Stocks fell across the Asia-Pacific region after a day of fierce slump on Wall Street, where shares pulled back from a loss as the head of the U.S. central bank did not immediately announce any plans to change ultra-thin monetary policy.
Tokyo’s Topix index fell 0.5 percent as trading began after Tuesday’s holiday in Japan, while Australia’s S&P / ASX 200 fell at the same rate. CSI 300 Shanghai- and Shenzhen-listed stocks rose 0.2 percent while Hong Kong’s Hang Seng was flat.
Overnight in the U.S., the S&P 500 benchmark and the Nasdaq Composite with a technical focus fell as much as 1.8 and 3.9 percent, respectively, before recovering from losses following comments by Jay Powell, chairman of the Reserve Federal. The S&P 500 finished the session up 0.1 percent and the Nasdaq down 0.5 percent.
Powell told the Senate banking committee Tuesday that the Fed expected strong support for America’s pandemic economy.
“In the last few weeks, the number of new cases and hospitals has been falling, and ongoing vaccinations offer hope of a return to more normal conditions later in the year,” he said. . “However, the economic recovery remains uneven and far from complete, and the way forward is uncertain.”
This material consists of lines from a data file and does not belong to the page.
theorem answersDev_onDev {i : Instr} {s : State} {f : Dev → Dev} {d : Dev} (e : exec i s = .next (s.onDev f))
    (h : f s.dev = d) : AnswersDev i s d := by
  rw [AnswersDev, e, State.onDev, h]

/-! ### Bits of a register -/

theorem bitOf_toNat {w : Nat} (x : BitVec w) (n : Nat) : bitOf x.toNat n = x.getLsbD n := by
  rw [bitOf, ← BitVec.testBit_toNat, Nat.testBit_eq_decide_div_mod_eq]
  rfl

/-- The low word of a register write, cut to 15 bits, holds the value's bits. -/
theorem getLsbD_low (v : W64) {n : Nat} (hn : n < 15) :
    (BitVec.ofNat 15 (BitVec.ofNat 32 v.toNat).toNat).getLsbD n = v.getLsbD n := by
  have h32 : n < 32 := by omega
  simp only [BitVec.getLsbD_ofNat, BitVec.testBit_toNat, hn, h32, decide_true, Bool.true_and]

/-! ### Requests of management (R642) -/

/-- The device once the PCIe transport's flag of having carried a message reads `b` (R638). -/
def Dev.setVdm (d : Dev) (b : Bool) : Dev := d.modMgmt fun m => { m with vdmActive := b }

@[simp] theorem Dev.setVdm_update (d : Dev) (b : Bool) : (d.setVdm b).mgmt.update = d.mgmt.update := rfl
@[simp] theorem Dev.setVdm_counters (d : Dev) (b : Bool) : (d.setVdm b).mgmt.counters = d.mgmt.counters := rfl
@[simp] theorem Dev.setVdm_counterNo (d : Dev) (b : Bool) : (d.setVdm b).mgmt.counterNo = d.mgmt.counterNo := rfl
@[simp] theorem Dev.vendorBusy_setVdm (d : Dev) (b : Bool) (n : Nat) : (d.setVdm b).vendorBusy n = d.vendorBusy n := rfl

theorem Dev.sameReadings_setVdm (d : Dev) (b : Bool) : d.SameReadings (d.setVdm b) := (Dev.SameReadings.refl d).modMgmt _

/-- A message over a transport is handled on the device as it was, but for that flag. -/
theorem Dev.onTransport_eq (d : Dev) (n : Nat) (f : Dev → Dev) : ∃ b, d.onTransport n f = f (d.setVdm b) := by
  unfold Dev.onTransport
  split
  · exact ⟨true, rfl⟩
  · exact ⟨d.mgmt.vdmActive, rfl⟩

/-- Whether a transport is up depends on the service state and the endpoint's settings in effect alone. -/
theorem Dev.transportUp_congr {d e : Dev} (hs : e.sys = d.sys) (he : e.mgmt.effective = d.mgmt.effective) (n : Nat) :
    e.transportUp n = d.transportUp n := by
  simp only [Dev.transportUp, Dev.endpointUp, hs, he]

/-- A request over a transport that is up answers what its meaning makes of the device. -/
theorem answers_mgmtRequest {i : Instr} {s : State} {n : Nat} {f : Dev → Dev} {P : State → Prop}
    (e : exec i s = mgmtRequest n s f) (hn : n = 1 ∨ n = 2) (up : s.dev.transportUp n = true)
    (h : ∀ b, s.dev.SameReadings (f (s.dev.setVdm b)) ∧ P { s with dev := f (s.dev.setVdm b) }) : Answers i s P := by
  obtain ⟨b, hb⟩ := s.dev.onTransport_eq n f
  obtain ⟨hq, hP⟩ := h b
  have ht : (decide (n ≠ 1) && decide (n ≠ 2)) = false := by
    rcases hn with rfl | rfl <;> rfl
  have hf : (if s.dev.transportUp n then s.dev.onTransport n f else s.dev) = f (s.dev.setVdm b) := by rw [if_pos up, hb]
  refine answers_onDevice_quiet (e.trans (if_neg (ht ▸ Bool.false_ne_true))) (hf.symm ▸ hq) ?_
  simpa only [State.onDev, hf] using hP

/-- One message answers the request, and beside it only the endpoint's own state changes. -/
def Dev.Replies (d : Dev) (n : Nat) (e : Dev) : Prop := ∃ g x, e = (d.modMgmt g).emit (.mgmt n x)

theorem Dev.replies_emit (d : Dev) (n : Nat) (x : MgmtMsg) : d.Replies n (d.emit (.mgmt n x)) := ⟨id, x, rfl⟩

theorem Dev.mctpControl_replies (d : Dev) (n : Nat) (m : MctpControl) : d.Replies n (d.mctpControl n m) := by
  cases m with
  | setEid e =>
    by_cases h : (e = 0 || e = 0xFF) = true
    · exact ⟨id, _, if_pos h⟩
    · exact ⟨_, _, if_neg h⟩
  | _ => exact d.replies_emit n _

theorem Dev.pldmPlatform_replies (d : Dev) (n : Nat) (m : PldmPlatform) : d.Replies n (d.pldmPlatform n m) := by
  cases m with
  | setEventReceiver e => exact ⟨_, _, rfl⟩
  | getPdr k | getSensorReading k | getStateSensorReadings k =>
    unfold Dev.pldmPlatform
    dsimp only
    split <;> exact d.replies_emit n _
  | _ => exact d.replies_emit n _

theorem answers_of_replies {i : Instr} {s : State} {n : Nat} {f : Dev → Dev} (e : exec i s = mgmtRequest n s f)
    (hn : n = 1 ∨ n = 2) (up : s.dev.transportUp n = true) (h : ∀ d : Dev, d.Replies n (f d)) :
    Answers i s fun t => ∃ x, t.dev.out = s.dev.out ++ [.mgmt n x] := by
  refine answers_mgmtRequest e hn up fun b => ?_
  obtain ⟨g, x, hx⟩ := h (s.dev.setVdm b)
  rw [hx]
  exact ⟨((s.dev.sameReadings_setVdm b).modMgmt g).emit _, x, rfl⟩

/-- A request that starts at an entry the ring still holds has status 0 (R646, R655). -/
theorem ringAnswer_held {held written first : Nat} (h : written - held ≤ first) (count : Nat) :
    ∃ next skip k, ringAnswer held written first count = (0, next, skip, k) :=
  ⟨_, _, _, Prod.ext (if_neg (by omega)) rfl⟩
Stock futures for the S&P 500 and FTSE 100 London were 0.1 percent higher in Asian trading on Wednesday.
There was little movement in bond markets, with 10-year U.S. Treasury yields flat at 1.35 percent. The 10-year yield has risen 0.4 percentage points this year as rising inflation has raised concerns that the Fed could raise rates faster than expected. Yields rise when bond prices fall.
The dollar index, which measures the U.S. currency against a basket of its peers, was down 0.1 percent, with most Asian exchange rates stable following Powell’s comments.
Elsewhere in currencies, sterling rose 0.4 percent against the dollar to $ 1.4163 following reports that UK chancellor Rishi Sunak could extend stamp duty holidays for property transactions by another three months. The UK currency is trading at its highest level since April 2018.
Oil prices with crude Brent, the international benchmark, fell 0.7 percent to $ 64.90 per barrel. West Texas Intermediate, the U.S. benchmark, fell at the same level as $ 61.24 a barrel.